What to work on - Your output should repeat each record below with no differences.

========

/-- An older entry of the same class, sequencer and instance is still parked, or saved with its instance (R163). -/
def Core.olderParked (c : Core) (p : Parked) : Bool :=
  c.parkedAll.any (fun x => !x.failed && decide (x.cls = p.cls) && decide (x.eng = p.eng) && decide (x.owner = p.owner) &&
    decide (x.id < p.id))

/-- Entry p has left the queue of core n: the record of a stopped instance counts it no longer (R132, R163). DESIGN CHOICE (log 86). -/
def leftQueue (s : State) (n : Nat) (p : Parked) : State :=
  if p.owner = (s.core n).owner then s else noteSaved s n p.owner false

/-- The parked write p of core n is tried again: it is performed, or stays with its new cause. DEDUCED (log 64). -/
def retryWrite (s : State) (n : Nat) (p : Parked) : State :=
  let again (s : State) (cause : Nat) : State :=
    let c := s.core n
    raiseInt (s.setCore n { c with replay := c.replay.map (fun x =>
      if x.id = p.id then { x with cause := cause, retry := false } else x) }) 1
  match xlate s n p.ctx p.va.toNat with
  | (s, none) => again s 8
  | (s, some t) =>
    if t.w = true then
      let pl := t.place s p.va.toNat
      let s1 := writeBytes s pl.2 (p.bytes.map (fun b => (pl.1 + b.1, b.2)))
      let s2 := if p.poison then { s1 with poison := s1.poison.set false (pl.1 / lineBytes) true } else s1
      let c := s2.core n
      leftQueue (s2.setCore n { c with replay := c.replay.filter (fun x => x.id ≠ p.id) }) n p
    else
      let d := s.core n
      again (s.setCore n { d with nfault := satInc 16 d.nfault }) 9

/-- Where a retry would write now, if it can. -/
def parkedLocs (s : State) (n : Nat) (p : Parked) : List Nat := match (xlate s n p.ctx p.va.toNat).2 with
  | some t => if t.w then p.bytes.map (fun b => (t.place s p.va.toNat).1 + b.1) else []
  | none => []

/-- An older access or operation of the parked write's sequencer and class is still to be performed, or a store to its bytes that
comes before it: one that the core has seen, or that an engine-scope fence puts before it (R166, R167, R170).
DEDUCED (log 64). -/
def writeHeld (s : State) (n : Nat) (p : Parked) : Bool :=
  seenOver s n (parkedLocs s n p) || fencedOver s n (Eng.ofTag p.eng) p.issued (parkedLocs s n p) ||
  s.accs.any (fun a => decide (a.n = n) && decide (a.eng = p.eng) && decide (a.owner = p.owner) && decide (a.cls = p.cls) &&
    decide (a.no < p.issued)) ||
  backgroundHeld s n p.owner (Eng.ofTag p.eng) p.cls p.issued ||
  s.fabric.sends.any (fun d => decide (d.core = n) && decide (d.eng = p.eng) && decide (d.owner = p.owner) &&
    decide (d.cls = p.cls) && decide (d.st = 0) && decide (d.acc < p.issued))

/-- Every retry of core n that no older entry and no older access of its class holds back. DEDUCED (log 64). -/
def runRetries (n : Nat) : Nat → State → State
  | 0, s => s
  | k + 1, s =>
    let c := s.core n
    match c.replay.find? (fun p => p.retry && !p.failed && !c.olderParked p && !writeHeld s n p) with
    | some p => runRetries n k (retryWrite s n p)
    | none => s

/-- RETRY of entry e of core n. -/
def retryEntry (n e : Nat) (s : State) : State :=
  let c := s.core n
  match c.parkedNow[e]? with
  | none => s
  | some p =>
    runRetries n 32 (s.setCore n { c with replay := c.replay.map (fun x => if x.id = p.id then { x with retry := true } else x) })

/-- FAIL of entry e of core n: it leaves the queue, and its cause waits for its sequencer; of an instance that is gone,
nothing is left. -/
def failEntry (n e : Nat) (s : State) : State :=
  let c := s.core n
  match c.parkedNow[e]? with
  | none => s
  | some p =>
    let lives := decide (p.owner = (0, 0)) || c.insts.any (fun i => i.key = p.owner)
    let fail (x : Parked) : Option Parked := if x.id ≠ p.id then some x else if lives then some { x with failed := true } else none
    runRetries n 32 (leftQueue (s.setCore n { c with replay := c.replay.filterMap fail }) n p)

/-- REPLAY_RETRY and REPLAY_FAIL. -/
def execReplayRetry (n e : Nat) (s : State) : Out := .next (retryEntry n e s)
def execReplayFail (n e : Nat) (s : State) : Out := .next (failEntry n e s)

/-! ## Patrol scrub (R164) -/

/-- A location that exists: a byte of a scratchpad, or of fitted main memory. -/
def locExists (a : Nat) : Bool :=
  (decide (mainBase ≤ a) && decide (a < mainBase + 16 * 2 ^ 39)) ||
  (decide (spBase ≤ a) && decide (a < spBase + 128 * 0x400000 + 0x100000))

/-- A correctable main-memory error of module m: its saturating counter in the lifetime store's staging copy counts it (R164,
R358). DESIGN CHOICE (log 83). -/
def countCorrected (s : State) (m : Nat) : State :=
  let p := s.plinth
  let v := leNat ((List.range 8).map (fun i => p.staging.get 0 (0x800 + 8 * m + i)))
  { s with plinth := { p with staging := (locate (0x800 + 8 * m) (leBytes 8 (satInc 64 v))).foldl (fun b e => b.set 0 e.1 e.2) p.staging } }

/-- PATROL_SCRUB: an error that cannot be corrected poisons the line that holds a location, and the error log says so; one that
can is counted. DESIGN CHOICE (log 83). -/
def execPatrolScrub (f : Scrub) (s : State) : Out :=
  let a := f.loc
  if !locExists a then .next s
  else if f.corrected then .next (if isMain a then countCorrected s ((a - mainBase) / 2 ^ 39) else s)
  else
    let s1 := { s with poison := s.poison.set false (a / lineBytes) true }
    let o := (a - mainBase) / lineBytes * lineBytes
    if isMain a then .next (logError s1 3 0xFF 0 (o / 2 ^ 39) (BitVec.ofNat 64 (2 ^ 43 + o)) 0)
    else .next (logError s1 3 0xFF 0 (Config.freeNat s.nonce 13) (BitVec.ofNat 64 (Config.freeNat s.nonce 14)) 0)

/-! ## SHA-256 and measurements (R354) -/

def shaK : List Word :=
  [0x428a2f98#32, 0x71374491#32, 0xb5c0fbcf#32, 0xe9b5dba5#32, 0x3956c25b#32, 0x59f111f1#32, 0x923f82a4#32, 0xab1c5ed5#32,
   0xd807aa98#32, 0x12835b01#32, 0x243185be#32, 0x550c7dc3#32, 0x72be5d74#32, 0x80deb1fe#32, 0x9bdc06a7#32, 0xc19bf174#32,
   0xe49b69c1#32, 0xefbe4786#32, 0x0fc19dc6#32, 0x240ca1cc#32, 0x2de92c6f#32, 0x4a7484aa#32, 0x5cb0a9dc#32, 0x76f988da#32,
   0x983e5152#32, 0xa831c66d#32, 0xb00327c8#32, 0xbf597fc7#32, 0xc6e00bf3#32, 0xd5a79147#32, 0x06ca6351#32, 0x14292967#32,
   0x27b70a85#32, 0x2e1b2138#32, 0x4d2c6dfc#32, 0x53380d13#32, 0x650a7354#32, 0x766a0abb#32, 0x81c2c92e#32, 0x92722c85#32,
   0xa2bfe8a1#32, 0xa81a664b#32, 0xc24b8b70#32, 0xc76c51a3#32, 0xd192e819#32, 0xd6990624#32, 0xf40e3585#32, 0x106aa070#32,
   0x19a4c116#32, 0x1e376c08#32, 0x2748774c#32, 0x34b0bcb5#32, 0x391c0cb3#32, 0x4ed8aa4a#32, 0x5b9cca4f#32, 0x682e6ff3#32,
   0x748f82ee#32, 0x78a5636f#32, 0x84c87814#32, 0x8cc70208#32, 0x90befffa#32, 0xa4506ceb#32, 0xbef9a3f7#32, 0xc67178f2#32]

========

Result of this task -
/-- An older entry of the same class, sequencer and instance is still parked, or saved with its instance (R163). -/
def Core.olderParked (c : Core) (p : Parked) : Bool :=
  c.parkedAll.any (fun x => !x.failed && decide (x.cls = p.cls) && decide (x.eng = p.eng) && decide (x.owner = p.owner) &&
    decide (x.id < p.id))

/-- Entry p has left the queue of core n: the record of a stopped instance counts it no longer (R132, R163). DESIGN CHOICE (log 86). -/
def leftQueue (s : State) (n : Nat) (p : Parked) : State :=
  if p.owner = (s.core n).owner then s else noteSaved s n p.owner false

/-- The parked write p of core n is tried again: it is performed, or stays with its new cause. DEDUCED (log 64). -/
def retryWrite (s : State) (n : Nat) (p : Parked) : State :=
  let again (s : State) (cause : Nat) : State :=
    let c := s.core n
    raiseInt (s.setCore n { c with replay := c.replay.map (fun x =>
      if x.id = p.id then { x with cause := cause, retry := false } else x) }) 1
  match xlate s n p.ctx p.va.toNat with
  | (s, none) => again s 8
  | (s, some t) =>
    if t.w = true then
      let pl := t.place s p.va.toNat
      let s1 := writeBytes s pl.2 (p.bytes.map (fun b => (pl.1 + b.1, b.2)))
      let s2 := if p.poison then { s1 with poison := s1.poison.set false (pl.1 / lineBytes) true } else s1
      let c := s2.core n
      leftQueue (s2.setCore n { c with replay := c.replay.filter (fun x => x.id ≠ p.id) }) n p
    else
      let d := s.core n
      again (s.setCore n { d with nfault := satInc 16 d.nfault }) 9

/-- Where a retry would write now, if it can. -/
def parkedLocs (s : State) (n : Nat) (p : Parked) : List Nat := match (xlate s n p.ctx p.va.toNat).2 with
  | some t => if t.w then p.bytes.map (fun b => (t.place s p.va.toNat).1 + b.1) else []
  | none => []

/-- An older access or operation of the parked write's sequencer and class is still to be performed, or a store to its bytes that
comes before it: one that the core has seen, or that an engine-scope fence puts before it (R166, R167, R170).
DEDUCED (log 64). -/
def writeHeld (s : State) (n : Nat) (p : Parked) : Bool :=
  seenOver s n (parkedLocs s n p) || fencedOver s n (Eng.ofTag p.eng) p.issued (parkedLocs s n p) ||
  s.accs.any (fun a => decide (a.n = n) && decide (a.eng = p.eng) && decide (a.owner = p.owner) && decide (a.cls = p.cls) &&
    decide (a.no < p.issued)) ||
  backgroundHeld s n p.owner (Eng.ofTag p.eng) p.cls p.issued ||
  s.fabric.sends.any (fun d => decide (d.core = n) && decide (d.eng = p.eng) && decide (d.owner = p.owner) &&
    decide (d.cls = p.cls) && decide (d.st = 0) && decide (d.acc < p.issued))

/-- Every retry of core n that no older entry and no older access of its class holds back. DEDUCED (log 64). -/
def runRetries (n : Nat) : Nat → State → State
  | 0, s => s
  | k + 1, s =>
    let c := s.core n
    match c.replay.find? (fun p => p.retry && !p.failed && !c.olderParked p && !writeHeld s n p) with
    | some p => runRetries n k (retryWrite s n p)
    | none => s

/-- RETRY of entry e of core n. -/
def retryEntry (n e : Nat) (s : State) : State :=
  let c := s.core n
  match c.parkedNow[e]? with
  | none => s
  | some p =>
    runRetries n 32 (s.setCore n { c with replay := c.replay.map (fun x => if x.id = p.id then { x with retry := true } else x) })

/-- FAIL of entry e of core n: it leaves the queue, and its cause waits for its sequencer; of an instance that is gone,
nothing is left. -/
def failEntry (n e : Nat) (s : State) : State :=
  let c := s.core n
  match c.parkedNow[e]? with
  | none => s
  | some p =>
    let lives := decide (p.owner = (0, 0)) || c.insts.any (fun i => i.key = p.owner)
    let fail (x : Parked) : Option Parked := if x.id ≠ p.id then some x else if lives then some { x with failed := true } else none
    runRetries n 32 (leftQueue (s.setCore n { c with replay := c.replay.filterMap fail }) n p)

/-- REPLAY_RETRY and REPLAY_FAIL. -/
def execReplayRetry (n e : Nat) (s : State) : Out := .next (retryEntry n e s)
def execReplayFail (n e : Nat) (s : State) : Out := .next (failEntry n e s)

/-! ## Patrol scrub (R164) -/

/-- A location that exists: a byte of a scratchpad, or of fitted main memory. -/
def locExists (a : Nat) : Bool :=
  (decide (mainBase ≤ a) && decide (a < mainBase + 16 * 2 ^ 39)) ||
  (decide (spBase ≤ a) && decide (a < spBase + 128 * 0x400000 + 0x100000))

/-- A correctable main-memory error of module m: its saturating counter in the lifetime store's staging copy counts it (R164,
R358). DESIGN CHOICE (log 83). -/
def countCorrected (s : State) (m : Nat) : State :=
  let p := s.plinth
  let v := leNat ((List.range 8).map (fun i => p.staging.get 0 (0x800 + 8 * m + i)))
  { s with plinth := { p with staging := (locate (0x800 + 8 * m) (leBytes 8 (satInc 64 v))).foldl (fun b e => b.set 0 e.1 e.2) p.staging } }

/-- PATROL_SCRUB: an error that cannot be corrected poisons the line that holds a location, and the error log says so; one that
can is counted. DESIGN CHOICE (log 83). -/
def execPatrolScrub (f : Scrub) (s : State) : Out :=
  let a := f.loc
  if !locExists a then .next s
  else if f.corrected then .next (if isMain a then countCorrected s ((a - mainBase) / 2 ^ 39) else s)
  else
    let s1 := { s with poison := s.poison.set false (a / lineBytes) true }
    let o := (a - mainBase) / lineBytes * lineBytes
    if isMain a then .next (logError s1 3 0xFF 0 (o / 2 ^ 39) (BitVec.ofNat 64 (2 ^ 43 + o)) 0)
    else .next (logError s1 3 0xFF 0 (Config.freeNat s.nonce 13) (BitVec.ofNat 64 (Config.freeNat s.nonce 14)) 0)

/-! ## SHA-256 and measurements (R354) -/

def shaK : List Word :=
  [0x428a2f98#32, 0x71374491#32, 0xb5c0fbcf#32, 0xe9b5dba5#32, 0x3956c25b#32, 0x59f111f1#32, 0x923f82a4#32, 0xab1c5ed5#32,
   0xd807aa98#32, 0x12835b01#32, 0x243185be#32, 0x550c7dc3#32, 0x72be5d74#32, 0x80deb1fe#32, 0x9bdc06a7#32, 0xc19bf174#32,
   0xe49b69c1#32, 0xefbe4786#32, 0x0fc19dc6#32, 0x240ca1cc#32, 0x2de92c6f#32, 0x4a7484aa#32, 0x5cb0a9dc#32, 0x76f988da#32,
   0x983e5152#32, 0xa831c66d#32, 0xb00327c8#32, 0xbf597fc7#32, 0xc6e00bf3#32, 0xd5a79147#32, 0x06ca6351#32, 0x14292967#32,
   0x27b70a85#32, 0x2e1b2138#32, 0x4d2c6dfc#32, 0x53380d13#32, 0x650a7354#32, 0x766a0abb#32, 0x81c2c92e#32, 0x92722c85#32,
   0xa2bfe8a1#32, 0xa81a664b#32, 0xc24b8b70#32, 0xc76c51a3#32, 0xd192e819#32, 0xd6990624#32, 0xf40e3585#32, 0x106aa070#32,
   0x19a4c116#32, 0x1e376c08#32, 0x2748774c#32, 0x34b0bcb5#32, 0x391c0cb3#32, 0x4ed8aa4a#32, 0x5b9cca4f#32, 0x682e6ff3#32,
   0x748f82ee#32, 0x78a5636f#32, 0x84c87814#32, 0x8cc70208#32, 0x90befffa#32, 0xa4506ceb#32, 0xbef9a3f7#32, 0xc67178f2#32]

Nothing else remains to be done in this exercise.